Sein Schicksal ist das aller schlimmste auf Erden,
bitte mein Engel, lass das nie unser Schicksal werden,
ohne dich könnte ich nicht existieren,
mein armes Herz würde vor Sehnsucht erfrieren.

Ich sehe ins Tal runter,
hoffentlich stürze ich nie in die Schlucht der Einsamkeit hinunter,
sehe die Lichter im Tal erstrahlen,
wie sie mit deiner Schönheit prahlen.

Ich sehe Licht und Leben im Tal geschehen,
dabei bemerke ich, ich hab dich schon lange nicht mehr gesehen,
die Bewegungen im Tal zeigen mir dass das Leben weiter geht,
und erinnern mich daran, dass die Zeit bei unseren Treffen leider nicht steht.

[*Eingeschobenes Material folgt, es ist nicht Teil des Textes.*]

-- ==== Sys2Proof/Decode.lean ====
section
/-! DEFINITION. The command that a word spells by the bits of spec/opcode_table.json. No row of the table gives bits: the
block takes commands as host accesses, protocol frames and events, and a ring command's 64-byte record is decoded by
COMMAND_DISPATCH (Machine/Ops.lean, `opcodeInfo`; 02 R37, R46). -/

namespace Sys2Proof

/-- The command that the `nbits` bits of `w` spell: none, since no row of the table has bits. -/
def decodeTableWord (_nbits _w : Nat) : Option Instr := none

end Sys2Proof
end

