/-- The commands of the spec: OPCODE to PLEN, default TIMEOUT in ms, and whether the steward executes it (02 R47,
06 R170, 07 R201, 11 R322, 12 R351, 13 R386, 14 R412, 16 R455, 17 R471, 18 R491, 19 R516). -/
def opcodeInfo (op : Nat) : Option (Nat × Nat × Bool) :=
  match op with
  | 0xD001 => some (1, 1, false)
  | 0xD002 => some (2, 100, false)
  | 0xD003 => some (0, 1, false)
  | 0x3001 => some (2, 1, false)
  | 0x3002 => some (1, 5000, false)
  | 0x3003 => some (1, 1, false)
  | 0x4001 => some (1, 1, false)
  | 0x4002 => some (1, 5000, false)
  | 0x4003 => some (2, 1, false)
  | 0x4004 => some (2, 100, false)
  | 0x6001 => some (2, 100, false)
  | 0x6002 => some (1, 2000, false)
  | 0x6003 => some (0, 1, false)
  | 0x7001 => some (1, 1, false)
  | 0x7002 => some (1, 1, false)
  | 0x7003 => some (1, 1, false)
  | 0x7004 => some (1, 1000, false)
  | 0x7005 => some (0, 1, false)
  | 0x7006 => some (3, 100, false)
  | 0x7007 => some (1, 60000, true)
  | 0x8001 => some (1, 100, false)
  | 0x8002 => some (2, 10, false)
  | 0x8003 => some (1, 1, false)
  | 0x8004 => some (1, 100, false)
  | 0x8005 => some (1, 1, false)
  | 0x8006 => some (2, 1, false)
  | 0x8007 => some (1, 200, true)
  | 0x9001 => some (2, 10, true)
  | 0x9002 => some (2, 10, true)
  | 0x9003 => some (1, 10, false)
  | 0xB001 => some (1, 10, false)
  | 0xB002 => some (0, 10, false)
  | 0xB003 => some (0, 10, false)
  | 0xB010 => some (0, 1, false)
  | 0xB011 => some (1, 2000, false)
  | 0xC001 => some (0, 1, false)
  | 0xC002 => some (0, 1, false)
  | 0xC003 => some (5, 10, false)
  | 0xC004 => some (3, 10, false)
  | 0xC005 => some (3, 10, false)
  | 0xE001 => some (1, 1, false)
  | 0xE002 => some (1, 1, false)
  | _ => none

/-- The default TIMEOUT in ms of an opcode. -/
def defaultTimeout (op : Nat) : Nat :=
  match opcodeInfo op with
  | some i => i.2.1
  | none => 1

/-- The tick at which the TIMEOUT of a command in flight expires (02 R37, R40). -/
def InFlight.expiresAt (c : InFlight) : Nat := c.expiry (defaultTimeout (recOpcode c.bytes))

/-- The answer of a command that ends in tick `now`: TIMEOUT after its expiry (02 R40). -/
def InFlight.answerAt (f : InFlight) (now : Nat) (c : Completion) : Completion :=
  if f.expiresAt < now ∧ c.status ≠ 0x07 then ⟨0x07, 0, 0⟩ else c

/-- A command completes (02 R42): it leaves the commands in flight; a completion in the very tick of its TIMEOUT wins
and is counted (R40). A command that is no longer in flight completes nothing. -/
def State.complete (s : State) (id : Nat) (c : Completion) : State :=
  match s.cmd id with
  | none => s
  | some f =>
    let s1 := if s.now = f.expiresAt then s.incSat MBX_TIE_CNT else s
    let a := f.answerAt s.now c
    ({ s1 with mgmt := { s1.mgmt with inFlight := s1.mgmt.inFlight.filter fun x => x.id != id } }).putCompletion f.ring
      f.discard (completionRecord (recTag f.bytes) a.status a.detail a.result)

/-- The command goes on after its own row. -/
def State.begin (s : State) (id : Nat) : State :=
  { s with mgmt := { s.mgmt with
      inFlight := s.mgmt.inFlight.map fun x => if x.id = id then { x with begun := true } else x } }

/-- The row of opcode `op` may take command `id` (02 R38, R40): it is in flight, has not begun, its TIMEOUT has not expired, and no
earlier command of its class from the ring waits to begin; the commands of the admission unit keep their order of dispatch whichever
path they came on (06 R154). -/
def State.ready (s : State) (id op : Nat) : Bool :=
  match s.cmd id with
  | none => false
  | some c =>
    let both := op / 0x1000 == 3
    recOpcode c.bytes == op && !c.begun && decide (s.now ≤ c.expiresAt) &&
      !((c.ring || both) && s.mgmt.inFlight.any fun x =>
        (x.ring || both) && !x.begun && decide (x.id < id) && recOpcode x.bytes / 0x1000 == op / 0x1000)

/-- A command that would start the work of a refuser of a power state (16 R446, R447): ADMIT that is no trial, STREAM_LOAD,
CTX_CAPTURE, CTX_GOLDEN_SAVE, flash programs and erases, the life cycle's programming. -/
def startsRefuserWork (r : List Nat) : Bool :=
  let op := recOpcode r
  (op == 0x3001 && bitOf (recField r 10 2) 9 == 0) ||
    [0x6002, 0x7004, 0x7007, 0x8001, 0x8002, 0x8004, 0x8007, 0xC003, 0xC004, 0xC005].contains op

/-- A power entry bars the command from its quiesce on. -/
def State.barred (s : State) (r : List Nat) : Bool := s.modes.entry.isSome && startsRefuserWork r

/-- The meaning of a command's row: where the command is ready, `body` answers its completion and the state. -/
def State.runCmd (s : State) (id op : Nat) (body : List Nat → State → Completion × State) : State :=
  if s.ready id op then
    if s.barred (s.record id) then s.complete id .busy
    else
      let r := body (s.record id) s
      r.2.complete id r.1
  else s

/-- The meaning of a command's row that may go on after it: `none` leaves the command begun. -/
def State.startCmd (s : State) (id op : Nat) (body : List Nat → State → Option Completion × State) : State :=
  if s.ready id op then
    if s.barred (s.record id) then s.complete id .busy
    else
      let r := body (s.record id) s
      match r.1 with
      | some c => r.2.complete id c
      | none => r.2.begin id
  else s

end Sys2Proof.Machine
end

Sie verrinnt viel zu schnell und trennt uns wieder,
wenn ich dann alleine bin wünsch ich mir ein Gefieder,
mit Flügeln so groß wie die Nacht,
damit wäre ich zu dir geflogen und wäre wieder mit dir erwacht.

Aber solche Wünsche werden nur in meinen Träumen wahr,
eben in diesen wunderschönen Träumen, in denen ich dich sah,
dich liebkoste und berührte,
deine Nähe, deine Wärme und deine Liebe spürte.

Leider sind diese Träume viel zu kurz,
jedes Mal wenn ich erwache ist es wie ein Sturz,
ein Sturz in die Hölle hinein,
dann kehrt die Sehnsucht zurück und ich fühl mich wieder allein.

Dann Zauber ich dein Gesicht vor mein inneres Auge,
zähle die Tage die noch fehlen und glaube,
glaube sie werden verfliegen und vergehen,
kann dann meine Gefühle für dich erst richtig verstehen.

Ich liebe dich, dass wird mir klar,
die Liebe wächst und schließlich bist du da,
umarmst mich, zeigst mir deine Liebe ,damit ist noch nicht Schluss,
du erfüllst meinen größten Wunsch und gibst mir einen Kuss.

Einen Kuss wie ihn ein Gott ersann,
ich bin verzaubert von dir und kann,
kann keinen klaren Gedanken mehr fassen,
so beginne ich wenn ich wieder allein bin, die Einsamkeit zu hassen.